_Exercise_
Give the records again in full, exactly as written.
Segment Start: Provided records
/-! UPDATE (R260 to R263). -/

/-- η_sched(t) (R260). -/
def etaSched (l : List (Nat × Word)) (t : Nat) : Word :=
  match l with
  | [] => 0
  | (a, ea) :: r =>
    if t < a then ea
    else match r with
    | [] => ea
    | (b, eb) :: _ =>
      if t < b then fadd ea (fmul (fsub eb ea) (fdiv (f32Nat (t - a)) (f32Nat (b - a))))
      else etaSched r t

namespace State

/-- Elements of g = grad x inv_n over rows of a tensor (R261). -/
def gRows (s : State) (c : Nat) (t : Template) (x : Tensor) (invN : Word) (rows : List Nat) : List Word :=
  (x.elems rows).map (fun e => fmul (s.gradAt c t x e) invN)

/-- Elements of g over the owned rows of a tensor. -/
def gOwned (s : State) (c : Nat) (t : Template) (x : Tensor) (invN : Word) : List Word := s.gRows c t x invN (s.ownRows c t x)

/-- Parts of G of a tensor's update slices over the owned rows (R260). -/
def gSlices (s : State) (c : Nat) (t : Template) (x : Tensor) (invN : Word) : List Word :=
  (x.sliced (s.ownRows c t x)).map (fun rows => rsumWords ((s.gRows c t x invN rows).map (fun g => fmul g g)))

/-- Own part of G: RSUM per update slice, the slices in ascending order, tensor after tensor (R260, R287). -/
def gPart (s : State) (c : Nat) (t : Template) (invN : Word) : Word := fsum (t.ordered.flatMap (fun x => s.gSlices c t x invN))

/-- M_t (R426): largest a_t of the last 64 applied steps, none before 64 updates. -/
def rangeRef (s : State) (c id : Nat) : Option Word :=
  let h := tget [] (s.ctx c).mstat id
  if h.length < 64 then none else some (h.foldl fmaxAbs 0)

/-- a_t by tensor (R426). -/
def amaxOf (s : State) (c : Nat) (t : Template) (invN : Word) : List (Nat × Word) :=
  t.ordered.map (fun x => (x.id, (s.gOwned c t x invN).foldl fmaxAbs 0))

/-- Tensors that fail the range check (R426). -/
def rangeFails (s : State) (c : Nat) (amax : List (Nat × Word)) : List Nat :=
  (amax.filter (fun a => match s.rangeRef c a.1 with
    | none => false
    | some m => ((f32 m).scale (s.pol 0x6C)).lt (f32 a.2))).map (fun a => a.1)

/-- Range failures that the second check confirms (R427). -/
def confirmRange (s : State) (c : Nat) (fails : List Nat) : State :=
  fails.foldl (fun s id =>
    ((s.finding 6 none 6 c id).bump F.FLT_RANGE_FAILS c 1).raise F.FLT_SE_EVT_RANGE 0) s

/-- Form the step's scalars from loss, n_tot, G and the non-finite flag (R260, R283); a step that does not apply may commit at once. -/
def formScalars (s : State) (c : Nat) (t : Template) (loss : Word) (nTot : Nat) (grad2 : Word) (nonFinite : Bool) : State :=
  let x := s.ctx c
  let one : Word := 0x3F800000
  let q := fdiv t.clipNorm (fsqrt grad2)
  s.updRun c (fun r => { r with
    loss := loss, nTot := nTot, grad2 := grad2, nonFinite := nonFinite,
    invN := fdiv one (f32Nat nTot), eta := fmul r.lrScale (etaSched t.schedule x.updates),
    p1 := fmul x.p1 t.beta1, p2 := fmul x.p2 t.beta2,
    clip := if t.clip ∧ Machine.flt q one then q else one,
    stage := if nonFinite ∨ nTot = 0 then 3 else 1 })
Segment End: Provided records
_Reply_
/-! UPDATE (R260 to R263). -/

/-- η_sched(t) (R260). -/
def etaSched (l : List (Nat × Word)) (t : Nat) : Word :=
  match l with
  | [] => 0
  | (a, ea) :: r =>
    if t < a then ea
    else match r with
    | [] => ea
    | (b, eb) :: _ =>
      if t < b then fadd ea (fmul (fsub eb ea) (fdiv (f32Nat (t - a)) (f32Nat (b - a))))
      else etaSched r t

namespace State

/-- Elements of g = grad x inv_n over rows of a tensor (R261). -/
def gRows (s : State) (c : Nat) (t : Template) (x : Tensor) (invN : Word) (rows : List Nat) : List Word :=
  (x.elems rows).map (fun e => fmul (s.gradAt c t x e) invN)

/-- Elements of g over the owned rows of a tensor. -/
def gOwned (s : State) (c : Nat) (t : Template) (x : Tensor) (invN : Word) : List Word := s.gRows c t x invN (s.ownRows c t x)

/-- Parts of G of a tensor's update slices over the owned rows (R260). -/
def gSlices (s : State) (c : Nat) (t : Template) (x : Tensor) (invN : Word) : List Word :=
  (x.sliced (s.ownRows c t x)).map (fun rows => rsumWords ((s.gRows c t x invN rows).map (fun g => fmul g g)))

/-- Own part of G: RSUM per update slice, the slices in ascending order, tensor after tensor (R260, R287). -/
def gPart (s : State) (c : Nat) (t : Template) (invN : Word) : Word := fsum (t.ordered.flatMap (fun x => s.gSlices c t x invN))

/-- M_t (R426): largest a_t of the last 64 applied steps, none before 64 updates. -/
def rangeRef (s : State) (c id : Nat) : Option Word :=
  let h := tget [] (s.ctx c).mstat id
  if h.length < 64 then none else some (h.foldl fmaxAbs 0)

/-- a_t by tensor (R426). -/
def amaxOf (s : State) (c : Nat) (t : Template) (invN : Word) : List (Nat × Word) :=
  t.ordered.map (fun x => (x.id, (s.gOwned c t x invN).foldl fmaxAbs 0))

/-- Tensors that fail the range check (R426). -/
def rangeFails (s : State) (c : Nat) (amax : List (Nat × Word)) : List Nat :=
  (amax.filter (fun a => match s.rangeRef c a.1 with
    | none => false
    | some m => ((f32 m).scale (s.pol 0x6C)).lt (f32 a.2))).map (fun a => a.1)

/-- Range failures that the second check confirms (R427). -/
def confirmRange (s : State) (c : Nat) (fails : List Nat) : State :=
  fails.foldl (fun s id =>
    ((s.finding 6 none 6 c id).bump F.FLT_RANGE_FAILS c 1).raise F.FLT_SE_EVT_RANGE 0) s

/-- Form the step's scalars from loss, n_tot, G and the non-finite flag (R260, R283); a step that does not apply may commit at once. -/
def formScalars (s : State) (c : Nat) (t : Template) (loss : Word) (nTot : Nat) (grad2 : Word) (nonFinite : Bool) : State :=
  let x := s.ctx c
  let one : Word := 0x3F800000
  let q := fdiv t.clipNorm (fsqrt grad2)
  s.updRun c (fun r => { r with
    loss := loss, nTot := nTot, grad2 := grad2, nonFinite := nonFinite,
    invN := fdiv one (f32Nat nTot), eta := fmul r.lrScale (etaSched t.schedule x.updates),
    p1 := fmul x.p1 t.beta1, p2 := fmul x.p2 t.beta2,
    clip := if t.clip ∧ Machine.flt q one then q else one,
    stage := if nonFinite ∨ nTot = 0 then 3 else 1 })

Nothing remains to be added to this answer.